In order to achieve this requirement we implemented a schema registry. This schema registry acted as a data contract between the data team and other stakeholders. We chose Protobuf as the schema format.

Event Hub

Once the schema of the events were frozen and platform teams were ready to implement the event capture, the next step was to develop a scalable application which will receive these events from multiple platforms. The idea was to develop a generic service which will act like an event hub and can be extended to multiple projects with different schemas and scalability requirements.

Thus a Golang application was developed . The idea was to keep the application as lightweight as possible by keeping all the business logic out of it. The only task for the application was to expose a RESTful endpoint which accepts a JSON payload. It checks the payload against the schema registry and forwards the correct events to the configured Kafka topic. The incorrect events were sent to the dead letter queue. We named this configurable, generic application as Zolagus. It was deployed on Kubernetes and was optimized , and designed to scale horizontally according to the load.

Kafka

We have a Kafka cluster in the organization which was used to receive the events sent by Zolagus. Each topic has its own retention policy configured as per the business needs and data volume. The topics were divided into appropriate partitions according to the scalability requirements.

ClickHouse

In a project where the data volume is huge and client rollouts happen all the time , it is important to have quick visibility on the data. This helps in quickly identifying issues and bugs . We had a ClickHouse cluster which we configured to receive events from the individual Kafka topics. ClickHouse has a powerful feature in the form of a kafka engine, and materialized views which allowed us to quickly configure a Kafka-to-ClickHouse pipeline. This was a low latency pipeline which dumped events in ClickHouse as soon as they were received by Kafka. We then built a Superset dashboard on top of the ClickHouse table to give real time visibility on the data.

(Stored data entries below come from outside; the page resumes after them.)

-- ==== Memory byte by byte, and the limits of segments and addresses (R52, R54, R58, R61, R63, R65) ====
section

namespace Sys2Proof.Machine

/-! ## Little-endian numbers (R52, R54) -/

/-- A number of `n` bytes in place-value form: byte `k` weighs `256 ^ k`. -/
theorem leNat_map_range (f : Nat → Byte) (n : Nat) :
    leNat ((List.range n).map f) = ((List.range n).map fun k => (f k).toNat * 256 ^ k).sum := by
  induction n generalizing f with
  | zero => rfl
  | succ n ih =>
    have hweight : (fun k => (f (k + 1)).toNat * 256 ^ (k + 1)) = fun k => 256 * ((f (k + 1)).toNat * 256 ^ k) := by
      funext k
      rw [Nat.pow_succ]
      ac_rfl
    rw [List.range_succ_eq_map, List.map_cons, List.map_cons, List.map_map, List.map_map, leNat, List.sum_cons]
    have hrest := ih (fun k => f (k + 1))
    simp only [Function.comp_def, Nat.succ_eq_add_one, hweight, List.sum_map_mul_left]
    rw [hrest, Nat.pow_zero, Nat.mul_one]

/-! ## Canonical addresses (R58) -/

/-- The bits of an address from `n` up are all `b`. -/
theorem shiftRight_eq_ite_iff (a : Word64) (n : Nat) (b : Bool) :
    a.toNat >>> n = (if b then 2 ^ (64 - n) - 1 else 0) ↔ ∀ k, n ≤ k → k < 64 → a.getLsbD k = b := by
  have hbit (i : Nat) : (if b then 2 ^ (64 - n) - 1 else 0).testBit i = (decide (n + i < 64) && b) := by
    cases b
    · simp
    · simp only [if_true, Nat.testBit_two_pow_sub_one, Bool.and_true, decide_eq_decide]
      omega
  constructor
  · intro h k hn hk
    have hk' := hbit (k - n)
    rw [← h, Nat.testBit_shiftRight, Nat.add_sub_cancel' hn, BitVec.testBit_toNat] at hk'
    rw [hk', decide_eq_true hk, Bool.true_and]
  · intro h
    apply Nat.eq_of_testBit_eq
    intro i
    rw [hbit, Nat.testBit_shiftRight, BitVec.testBit_toNat]
    by_cases hi : n + i < 64
    · rw [h (n + i) (by omega) hi, decide_eq_true hi, Bool.true_and]
    · simp [hi, BitVec.getLsbD_of_ge a (n + i) (by omega)]

/-- An address is canonical when its bits from `vaBits - 1` up are the top one (R58). -/
theorem canonical_iff (vaBits : Nat) (a : Word64) :
    canonical vaBits a = true ↔ ∀ k, vaBits - 1 ≤ k → k < 64 → a.getLsbD k = a.getLsbD 63 := by
  have hzero := shiftRight_eq_ite_iff a (vaBits - 1) false
  have hones := shiftRight_eq_ite_iff a (vaBits - 1) true
  simp only [if_true, if_false, Bool.false_eq_true] at hzero hones
  simp only [canonical, Bool.or_eq_true, beq_iff_eq, hzero, hones]
  constructor
  · rintro (hall | hall) k hn hk <;> rw [hall k hn hk, hall 63 (by omega) (by omega)]
  · intro hall
    cases htop : a.getLsbD 63 with
    | false => exact .inl fun k hn hk => htop ▸ hall k hn hk
    | true => exact .inr fun k hn hk => htop ▸ hall k hn hk

/-! ## Limits and room (R61, R63) -/

theorem inLimit_expandUp {h : Hidden} (he : h.expandDown = false) (lo hi : Nat) :
    inLimit h lo hi = true ↔ hi ≤ h.limit.toNat := by
  simp [inLimit, he]

theorem inLimit_expandDown {h : Hidden} (he : h.expandDown = true) (lo hi : Nat) :
    inLimit h lo hi = true ↔ h.limit.toNat < lo ∧ hi ≤ if h.db then 0xFFFFFFFF else 0xFFFF := by
  simp [inLimit, he]

/-- `StackRoom` is ambiguous where the frame is larger than what lies below the stack pointer (R61). -/
theorem stackRoom_eq_ambiguous {h : Hidden} {w : StackWidth} {sp n : Nat} :
    stackRoom h w sp n = .ambiguous ↔ (if sp = 0 then w.modulus else sp) < n := by
  unfold stackRoom
  generalize (if sp = 0 then w.modulus else sp) = top
  by_cases hroom : top < n
  · simp [hroom]
  · cases hlim : inLimit h (top - n) (top - 1) <;> simp [hroom, hlim]

end Sys2Proof.Machine

namespace Sys2Proof.MemoryBytes

open Sys2Proof.Machine

/-- Settles O51. -/
theorem byteReadsAsLastWritten : Obligations.ByteReadsAsLastWritten := by
  intro m a b
  exact ⟨readByte_writeByte_same m a b, fun x hx => readByte_writeByte_other m a x b hx⟩

/-- Settles O52: under the identity translation a read finds the bytes of consecutive linear addresses, and any number
of them makes a little-endian number. -/
theorem readsAreLittleEndian : Obligations.ReadsAreLittleEndian := by
  intro s a hid b n _
  rw [memRead_identity hid, linearRange, List.map_map, leNat_map_range]
  rfl

/-- Settles O58. -/
theorem canonicalMeansEqualTopBits : Obligations.CanonicalMeansEqualTopBits :=
  canonical_iff Config.vaBits

/-- Settles O59, by what each kind of segment holds within its limit. -/
theorem stackRoomFollowsTheFormula : Obligations.StackRoomFollowsTheFormula := by
  intro h w sp n top
  refine ⟨stackRoom_eq_ambiguous, fun hn he => ?_, fun hn he => ?_⟩
  · rw [stackRoom_eq_yes, inLimit_expandUp he]
    exact and_iff_right hn
  · rw [stackRoom_eq_yes, inLimit_expandDown he]
    exact and_iff_right hn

Data Enrichment and Transformation

The data received in the Kafka topics were the raw events sent from the clients. The next step was to clean, enrich, and transform this data before delivering it to the analytics platform.

The idea was to build a reliable, fault tolerant, & scalable system which does this at scale. The system needs to be flexible enough to be enhanced without over complexity .

Since we already had a Kubernetes cluster on premises. We decided to deploy Flink on the kubernetes operator. This provided us the capability to deploy Apache Beam pipelines as Flink jobs in Kubernetes. This gave us the flexibility to migrate to Google cloud dataflow whenever we feel that the on premises architecture is not able to handle the reliability, & scalability requirements. Hence the following components were put to use while deploying a transformation plus enrichment framework:

Apache Beam

We wrote the data collection, basic cleaning pipeline in Apache Beam. This pipeline was deployed on the Flink cluster running in Kubernetes. The pipeline was written in Java. This pipeline collects data from Kafka in real time and after basic checks and transformation writes events in Parquet format in partitioned files in GCS. This provided us the capability of scalability, & fault tolerance.

Apache Airflow and BigQuery

The main data warehouse where the data transformation, and storage happens for us is BigQuery. We use Airflow to orchestrate the transformation tasks which are done in BigQuery. There are several steps of modelling and transformation before the final datasets are ready. The final table is then fed as input to the graphical event charting tool — Indicative, which is used for analysis by various stakeholders.